Exercise data Block Start

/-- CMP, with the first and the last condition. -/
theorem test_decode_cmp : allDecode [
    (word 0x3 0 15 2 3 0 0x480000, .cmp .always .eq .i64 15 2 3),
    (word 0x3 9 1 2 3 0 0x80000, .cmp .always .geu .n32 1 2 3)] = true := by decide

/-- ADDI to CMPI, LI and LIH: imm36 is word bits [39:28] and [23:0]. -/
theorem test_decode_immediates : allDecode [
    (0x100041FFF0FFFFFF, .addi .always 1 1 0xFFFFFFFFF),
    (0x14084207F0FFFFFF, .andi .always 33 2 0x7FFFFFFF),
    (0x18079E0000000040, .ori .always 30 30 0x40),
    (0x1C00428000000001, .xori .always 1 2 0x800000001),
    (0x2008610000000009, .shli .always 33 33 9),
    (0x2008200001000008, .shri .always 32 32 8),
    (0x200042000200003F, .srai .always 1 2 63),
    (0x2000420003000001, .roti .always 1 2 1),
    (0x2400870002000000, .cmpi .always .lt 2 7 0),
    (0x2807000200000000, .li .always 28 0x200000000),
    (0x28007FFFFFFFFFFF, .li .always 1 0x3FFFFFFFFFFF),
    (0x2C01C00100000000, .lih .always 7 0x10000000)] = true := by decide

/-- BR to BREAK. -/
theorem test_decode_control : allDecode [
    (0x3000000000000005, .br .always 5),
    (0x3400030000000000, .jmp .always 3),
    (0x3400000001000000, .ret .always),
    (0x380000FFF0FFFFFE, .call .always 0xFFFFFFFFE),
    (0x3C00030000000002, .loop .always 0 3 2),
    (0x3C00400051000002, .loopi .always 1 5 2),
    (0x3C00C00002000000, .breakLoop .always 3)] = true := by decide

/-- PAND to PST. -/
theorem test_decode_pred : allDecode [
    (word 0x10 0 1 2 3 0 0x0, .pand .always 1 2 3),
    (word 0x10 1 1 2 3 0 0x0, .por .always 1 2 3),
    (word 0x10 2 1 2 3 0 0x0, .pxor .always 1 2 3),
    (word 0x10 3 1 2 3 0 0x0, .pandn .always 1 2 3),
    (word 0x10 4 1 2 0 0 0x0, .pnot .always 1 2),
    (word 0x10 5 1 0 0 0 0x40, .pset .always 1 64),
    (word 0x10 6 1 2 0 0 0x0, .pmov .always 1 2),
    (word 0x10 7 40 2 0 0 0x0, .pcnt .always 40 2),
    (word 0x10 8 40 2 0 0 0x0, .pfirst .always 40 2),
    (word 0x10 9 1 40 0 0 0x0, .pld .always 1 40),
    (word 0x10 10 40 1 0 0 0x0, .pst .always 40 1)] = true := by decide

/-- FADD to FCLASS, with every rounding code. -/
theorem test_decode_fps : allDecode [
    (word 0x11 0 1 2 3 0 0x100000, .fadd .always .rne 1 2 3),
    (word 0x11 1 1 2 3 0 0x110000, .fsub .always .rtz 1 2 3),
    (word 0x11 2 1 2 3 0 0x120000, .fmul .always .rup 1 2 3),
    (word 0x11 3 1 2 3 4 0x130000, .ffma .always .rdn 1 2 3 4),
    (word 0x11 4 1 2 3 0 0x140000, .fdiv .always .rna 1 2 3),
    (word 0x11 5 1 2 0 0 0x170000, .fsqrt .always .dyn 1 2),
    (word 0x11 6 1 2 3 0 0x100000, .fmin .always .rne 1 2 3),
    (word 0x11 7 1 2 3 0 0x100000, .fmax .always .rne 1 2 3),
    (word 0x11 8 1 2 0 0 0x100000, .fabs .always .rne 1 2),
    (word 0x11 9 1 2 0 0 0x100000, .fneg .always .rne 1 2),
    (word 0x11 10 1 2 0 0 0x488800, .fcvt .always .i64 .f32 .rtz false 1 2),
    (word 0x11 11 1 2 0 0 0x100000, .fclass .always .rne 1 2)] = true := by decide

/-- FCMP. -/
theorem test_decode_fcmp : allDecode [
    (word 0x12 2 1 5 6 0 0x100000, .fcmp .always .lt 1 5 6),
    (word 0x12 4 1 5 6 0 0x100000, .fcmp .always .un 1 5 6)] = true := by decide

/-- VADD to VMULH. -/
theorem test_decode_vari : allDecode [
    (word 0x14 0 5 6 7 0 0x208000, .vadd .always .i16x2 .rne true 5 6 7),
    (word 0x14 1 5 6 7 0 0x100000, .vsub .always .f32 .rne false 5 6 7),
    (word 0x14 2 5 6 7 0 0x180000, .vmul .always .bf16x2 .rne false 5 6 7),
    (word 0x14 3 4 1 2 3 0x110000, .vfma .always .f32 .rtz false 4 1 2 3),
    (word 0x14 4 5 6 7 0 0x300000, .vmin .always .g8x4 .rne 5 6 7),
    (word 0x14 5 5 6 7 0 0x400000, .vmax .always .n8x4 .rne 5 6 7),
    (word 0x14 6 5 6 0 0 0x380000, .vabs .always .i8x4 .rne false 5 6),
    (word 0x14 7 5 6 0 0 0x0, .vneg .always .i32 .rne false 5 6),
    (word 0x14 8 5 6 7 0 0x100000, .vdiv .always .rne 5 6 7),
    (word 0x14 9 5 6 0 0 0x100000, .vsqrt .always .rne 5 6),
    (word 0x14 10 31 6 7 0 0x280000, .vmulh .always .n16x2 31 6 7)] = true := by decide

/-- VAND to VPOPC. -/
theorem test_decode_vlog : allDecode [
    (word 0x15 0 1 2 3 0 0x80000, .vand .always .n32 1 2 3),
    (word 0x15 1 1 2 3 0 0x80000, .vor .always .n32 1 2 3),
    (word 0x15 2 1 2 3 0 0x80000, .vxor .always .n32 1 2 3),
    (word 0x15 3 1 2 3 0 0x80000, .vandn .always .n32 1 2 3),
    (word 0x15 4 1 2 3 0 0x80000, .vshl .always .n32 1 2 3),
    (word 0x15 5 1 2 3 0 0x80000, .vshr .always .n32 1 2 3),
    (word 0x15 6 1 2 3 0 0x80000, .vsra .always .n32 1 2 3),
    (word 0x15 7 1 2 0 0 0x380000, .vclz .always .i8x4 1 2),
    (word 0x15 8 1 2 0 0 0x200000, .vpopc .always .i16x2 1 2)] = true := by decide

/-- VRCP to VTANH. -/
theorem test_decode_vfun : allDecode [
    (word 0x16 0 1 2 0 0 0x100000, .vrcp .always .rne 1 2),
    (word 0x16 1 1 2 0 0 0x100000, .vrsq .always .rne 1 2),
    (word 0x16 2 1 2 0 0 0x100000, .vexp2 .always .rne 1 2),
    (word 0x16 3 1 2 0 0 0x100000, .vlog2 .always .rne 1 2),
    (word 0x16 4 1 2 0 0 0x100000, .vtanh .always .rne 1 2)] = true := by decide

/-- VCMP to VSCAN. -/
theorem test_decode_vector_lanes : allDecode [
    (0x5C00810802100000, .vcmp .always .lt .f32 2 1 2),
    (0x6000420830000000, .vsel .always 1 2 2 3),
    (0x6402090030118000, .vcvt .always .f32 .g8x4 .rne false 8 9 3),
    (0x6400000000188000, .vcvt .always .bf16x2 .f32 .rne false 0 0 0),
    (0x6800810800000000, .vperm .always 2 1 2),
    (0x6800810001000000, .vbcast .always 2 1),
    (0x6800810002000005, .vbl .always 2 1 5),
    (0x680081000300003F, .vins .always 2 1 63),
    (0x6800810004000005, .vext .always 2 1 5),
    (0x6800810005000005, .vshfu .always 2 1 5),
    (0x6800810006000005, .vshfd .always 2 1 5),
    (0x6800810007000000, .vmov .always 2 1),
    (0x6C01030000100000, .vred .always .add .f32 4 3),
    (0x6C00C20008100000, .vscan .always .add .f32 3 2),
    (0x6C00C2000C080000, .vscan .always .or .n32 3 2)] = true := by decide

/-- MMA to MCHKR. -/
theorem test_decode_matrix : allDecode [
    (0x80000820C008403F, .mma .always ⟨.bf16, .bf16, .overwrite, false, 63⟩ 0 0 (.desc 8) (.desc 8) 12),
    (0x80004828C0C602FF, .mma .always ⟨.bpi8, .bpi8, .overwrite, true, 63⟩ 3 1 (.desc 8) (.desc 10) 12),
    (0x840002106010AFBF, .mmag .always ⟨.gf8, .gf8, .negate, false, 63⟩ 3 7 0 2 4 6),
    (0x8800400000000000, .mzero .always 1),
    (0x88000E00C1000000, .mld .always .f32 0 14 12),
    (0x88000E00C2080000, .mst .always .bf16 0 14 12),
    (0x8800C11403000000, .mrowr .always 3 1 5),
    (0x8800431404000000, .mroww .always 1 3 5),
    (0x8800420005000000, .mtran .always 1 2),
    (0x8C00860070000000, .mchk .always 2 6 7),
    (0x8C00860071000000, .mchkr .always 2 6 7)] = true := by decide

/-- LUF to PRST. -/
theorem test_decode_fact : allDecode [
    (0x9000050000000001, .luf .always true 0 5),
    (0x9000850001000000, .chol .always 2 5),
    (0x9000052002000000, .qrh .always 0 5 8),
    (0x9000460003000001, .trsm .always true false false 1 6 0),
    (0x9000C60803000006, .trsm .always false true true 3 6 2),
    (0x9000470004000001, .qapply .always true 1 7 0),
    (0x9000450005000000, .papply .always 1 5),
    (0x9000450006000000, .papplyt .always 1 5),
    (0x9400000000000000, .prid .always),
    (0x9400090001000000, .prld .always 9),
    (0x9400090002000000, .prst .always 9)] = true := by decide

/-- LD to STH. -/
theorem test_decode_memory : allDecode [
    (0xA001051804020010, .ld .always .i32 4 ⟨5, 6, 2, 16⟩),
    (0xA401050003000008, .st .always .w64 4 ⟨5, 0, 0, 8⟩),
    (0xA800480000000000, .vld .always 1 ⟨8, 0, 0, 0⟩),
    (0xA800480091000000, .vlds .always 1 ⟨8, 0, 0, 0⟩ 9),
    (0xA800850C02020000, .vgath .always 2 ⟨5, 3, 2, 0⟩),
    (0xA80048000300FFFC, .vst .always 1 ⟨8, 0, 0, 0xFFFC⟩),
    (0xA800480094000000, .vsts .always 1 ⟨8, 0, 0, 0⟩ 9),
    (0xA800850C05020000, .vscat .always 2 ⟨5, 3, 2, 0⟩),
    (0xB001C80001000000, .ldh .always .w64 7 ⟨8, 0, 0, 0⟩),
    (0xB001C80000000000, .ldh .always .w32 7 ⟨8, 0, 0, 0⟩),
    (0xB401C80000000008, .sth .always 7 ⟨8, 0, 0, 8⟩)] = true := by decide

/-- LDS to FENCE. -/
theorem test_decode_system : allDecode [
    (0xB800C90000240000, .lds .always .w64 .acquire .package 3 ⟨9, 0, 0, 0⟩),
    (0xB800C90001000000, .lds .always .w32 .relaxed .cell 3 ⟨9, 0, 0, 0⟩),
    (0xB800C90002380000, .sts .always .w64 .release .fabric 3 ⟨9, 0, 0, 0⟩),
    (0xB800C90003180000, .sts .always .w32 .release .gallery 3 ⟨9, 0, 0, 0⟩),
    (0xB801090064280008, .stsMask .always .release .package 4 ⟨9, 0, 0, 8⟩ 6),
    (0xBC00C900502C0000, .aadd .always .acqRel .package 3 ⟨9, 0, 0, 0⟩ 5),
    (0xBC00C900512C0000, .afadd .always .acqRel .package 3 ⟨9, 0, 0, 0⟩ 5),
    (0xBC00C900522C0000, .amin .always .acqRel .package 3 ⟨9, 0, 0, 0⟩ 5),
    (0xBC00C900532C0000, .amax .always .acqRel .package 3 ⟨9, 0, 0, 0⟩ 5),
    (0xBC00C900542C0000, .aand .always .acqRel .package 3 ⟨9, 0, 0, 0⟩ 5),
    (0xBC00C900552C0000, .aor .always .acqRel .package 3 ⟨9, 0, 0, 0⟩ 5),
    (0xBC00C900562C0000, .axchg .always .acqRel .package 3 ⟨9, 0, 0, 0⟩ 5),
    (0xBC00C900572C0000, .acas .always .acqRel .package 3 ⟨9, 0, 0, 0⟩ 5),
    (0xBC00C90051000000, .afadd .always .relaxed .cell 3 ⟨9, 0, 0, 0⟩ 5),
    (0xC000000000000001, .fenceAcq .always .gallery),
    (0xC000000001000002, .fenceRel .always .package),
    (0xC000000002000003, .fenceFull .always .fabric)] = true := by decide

Exercise data Block End
Exercise data Block Start

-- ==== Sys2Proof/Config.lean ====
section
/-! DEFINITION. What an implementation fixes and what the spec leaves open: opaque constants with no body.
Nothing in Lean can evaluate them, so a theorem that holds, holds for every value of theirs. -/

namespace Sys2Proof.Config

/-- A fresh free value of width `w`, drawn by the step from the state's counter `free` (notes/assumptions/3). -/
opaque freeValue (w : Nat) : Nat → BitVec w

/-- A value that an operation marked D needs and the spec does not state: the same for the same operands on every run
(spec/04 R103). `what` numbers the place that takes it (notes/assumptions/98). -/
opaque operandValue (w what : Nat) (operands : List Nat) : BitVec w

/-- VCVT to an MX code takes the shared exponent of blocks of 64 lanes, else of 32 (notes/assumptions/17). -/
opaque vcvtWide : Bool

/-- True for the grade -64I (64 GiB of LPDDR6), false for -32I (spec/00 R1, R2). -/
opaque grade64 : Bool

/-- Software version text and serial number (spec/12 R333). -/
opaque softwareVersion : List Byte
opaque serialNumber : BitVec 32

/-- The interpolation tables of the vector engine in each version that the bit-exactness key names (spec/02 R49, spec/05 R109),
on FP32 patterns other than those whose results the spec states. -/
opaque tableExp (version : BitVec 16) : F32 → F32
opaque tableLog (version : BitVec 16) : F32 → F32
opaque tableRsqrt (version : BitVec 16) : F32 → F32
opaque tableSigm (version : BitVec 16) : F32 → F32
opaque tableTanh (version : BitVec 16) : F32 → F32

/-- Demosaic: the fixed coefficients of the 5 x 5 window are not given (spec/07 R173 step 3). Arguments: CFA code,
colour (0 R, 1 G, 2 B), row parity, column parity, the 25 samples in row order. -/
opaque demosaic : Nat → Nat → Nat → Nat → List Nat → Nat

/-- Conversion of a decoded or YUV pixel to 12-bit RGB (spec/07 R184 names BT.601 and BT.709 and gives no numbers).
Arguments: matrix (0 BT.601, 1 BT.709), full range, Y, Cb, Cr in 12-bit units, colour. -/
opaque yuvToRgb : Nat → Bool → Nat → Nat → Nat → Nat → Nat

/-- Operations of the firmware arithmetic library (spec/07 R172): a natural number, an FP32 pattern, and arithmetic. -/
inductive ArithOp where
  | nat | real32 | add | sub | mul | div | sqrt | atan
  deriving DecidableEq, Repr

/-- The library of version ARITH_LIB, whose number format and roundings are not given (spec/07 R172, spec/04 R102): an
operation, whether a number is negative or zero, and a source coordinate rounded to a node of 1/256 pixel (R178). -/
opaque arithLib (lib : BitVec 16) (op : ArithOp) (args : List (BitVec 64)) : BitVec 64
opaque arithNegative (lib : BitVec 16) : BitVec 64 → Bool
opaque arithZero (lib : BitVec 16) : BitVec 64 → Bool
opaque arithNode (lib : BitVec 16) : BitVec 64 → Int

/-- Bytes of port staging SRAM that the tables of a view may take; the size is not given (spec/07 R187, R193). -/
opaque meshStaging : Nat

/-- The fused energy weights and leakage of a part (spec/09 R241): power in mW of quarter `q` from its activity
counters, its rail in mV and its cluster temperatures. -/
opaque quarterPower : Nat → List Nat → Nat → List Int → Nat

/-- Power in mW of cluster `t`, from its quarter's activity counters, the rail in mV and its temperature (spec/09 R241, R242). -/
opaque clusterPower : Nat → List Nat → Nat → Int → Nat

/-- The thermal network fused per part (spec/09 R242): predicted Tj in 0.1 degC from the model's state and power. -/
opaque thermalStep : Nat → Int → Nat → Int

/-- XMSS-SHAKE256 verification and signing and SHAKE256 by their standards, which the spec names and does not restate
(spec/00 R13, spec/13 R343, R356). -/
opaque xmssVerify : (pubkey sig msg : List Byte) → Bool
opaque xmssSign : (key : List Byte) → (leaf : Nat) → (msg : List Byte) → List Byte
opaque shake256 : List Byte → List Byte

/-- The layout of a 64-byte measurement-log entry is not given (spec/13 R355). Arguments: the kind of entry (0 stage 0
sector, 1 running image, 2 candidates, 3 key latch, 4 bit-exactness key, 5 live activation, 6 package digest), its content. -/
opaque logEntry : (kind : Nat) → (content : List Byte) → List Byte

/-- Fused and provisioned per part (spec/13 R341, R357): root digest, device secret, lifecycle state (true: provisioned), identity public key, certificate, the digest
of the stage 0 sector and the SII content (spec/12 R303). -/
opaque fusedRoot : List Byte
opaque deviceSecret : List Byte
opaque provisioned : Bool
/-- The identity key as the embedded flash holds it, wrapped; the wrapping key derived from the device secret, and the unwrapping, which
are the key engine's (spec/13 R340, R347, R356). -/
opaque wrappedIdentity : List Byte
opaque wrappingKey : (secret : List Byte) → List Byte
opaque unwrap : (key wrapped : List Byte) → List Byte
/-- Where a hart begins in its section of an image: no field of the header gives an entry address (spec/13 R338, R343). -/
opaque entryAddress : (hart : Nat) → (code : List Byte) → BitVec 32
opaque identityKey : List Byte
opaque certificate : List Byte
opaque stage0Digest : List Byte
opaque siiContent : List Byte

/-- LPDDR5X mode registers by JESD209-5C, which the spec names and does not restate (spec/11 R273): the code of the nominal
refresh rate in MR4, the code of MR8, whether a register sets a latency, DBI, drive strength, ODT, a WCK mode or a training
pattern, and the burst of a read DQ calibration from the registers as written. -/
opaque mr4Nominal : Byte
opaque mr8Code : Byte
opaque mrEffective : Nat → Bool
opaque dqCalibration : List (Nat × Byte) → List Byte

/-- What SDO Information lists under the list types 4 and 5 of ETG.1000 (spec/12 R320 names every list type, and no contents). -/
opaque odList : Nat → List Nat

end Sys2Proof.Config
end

Exercise data Block End

Task to complete: In the data above, find the line that contains "last condition. -/" and the line that contains "(word 0x10 8". Repeat exactly those lines and every line between them, and only those.

Answer for this exercise:
/-- CMP, with the first and the last condition. -/
theorem test_decode_cmp : allDecode [
    (word 0x3 0 15 2 3 0 0x480000, .cmp .always .eq .i64 15 2 3),
    (word 0x3 9 1 2 3 0 0x80000, .cmp .always .geu .n32 1 2 3)] = true := by decide

/-- ADDI to CMPI, LI and LIH: imm36 is word bits [39:28] and [23:0]. -/
theorem test_decode_immediates : allDecode [
    (0x100041FFF0FFFFFF, .addi .always 1 1 0xFFFFFFFFF),
    (0x14084207F0FFFFFF, .andi .always 33 2 0x7FFFFFFF),
    (0x18079E0000000040, .ori .always 30 30 0x40),
    (0x1C00428000000001, .xori .always 1 2 0x800000001),
    (0x2008610000000009, .shli .always 33 33 9),
    (0x2008200001000008, .shri .always 32 32 8),
    (0x200042000200003F, .srai .always 1 2 63),
    (0x2000420003000001, .roti .always 1 2 1),
    (0x2400870002000000, .cmpi .always .lt 2 7 0),
    (0x2807000200000000, .li .always 28 0x200000000),
    (0x28007FFFFFFFFFFF, .li .always 1 0x3FFFFFFFFFFF),
    (0x2C01C00100000000, .lih .always 7 0x10000000)] = true := by decide

/-- BR to BREAK. -/
theorem test_decode_control : allDecode [
    (0x3000000000000005, .br .always 5),
    (0x3400030000000000, .jmp .always 3),
    (0x3400000001000000, .ret .always),
    (0x380000FFF0FFFFFE, .call .always 0xFFFFFFFFE),
    (0x3C00030000000002, .loop .always 0 3 2),
    (0x3C00400051000002, .loopi .always 1 5 2),
    (0x3C00C00002000000, .breakLoop .always 3)] = true := by decide

/-- PAND to PST. -/
theorem test_decode_pred : allDecode [
    (word 0x10 0 1 2 3 0 0x0, .pand .always 1 2 3),
    (word 0x10 1 1 2 3 0 0x0, .por .always 1 2 3),
    (word 0x10 2 1 2 3 0 0x0, .pxor .always 1 2 3),
    (word 0x10 3 1 2 3 0 0x0, .pandn .always 1 2 3),
    (word 0x10 4 1 2 0 0 0x0, .pnot .always 1 2),
    (word 0x10 5 1 0 0 0 0x40, .pset .always 1 64),
    (word 0x10 6 1 2 0 0 0x0, .pmov .always 1 2),
    (word 0x10 7 40 2 0 0 0x0, .pcnt .always 40 2),
    (word 0x10 8 40 2 0 0 0x0, .pfirst .always 40 2),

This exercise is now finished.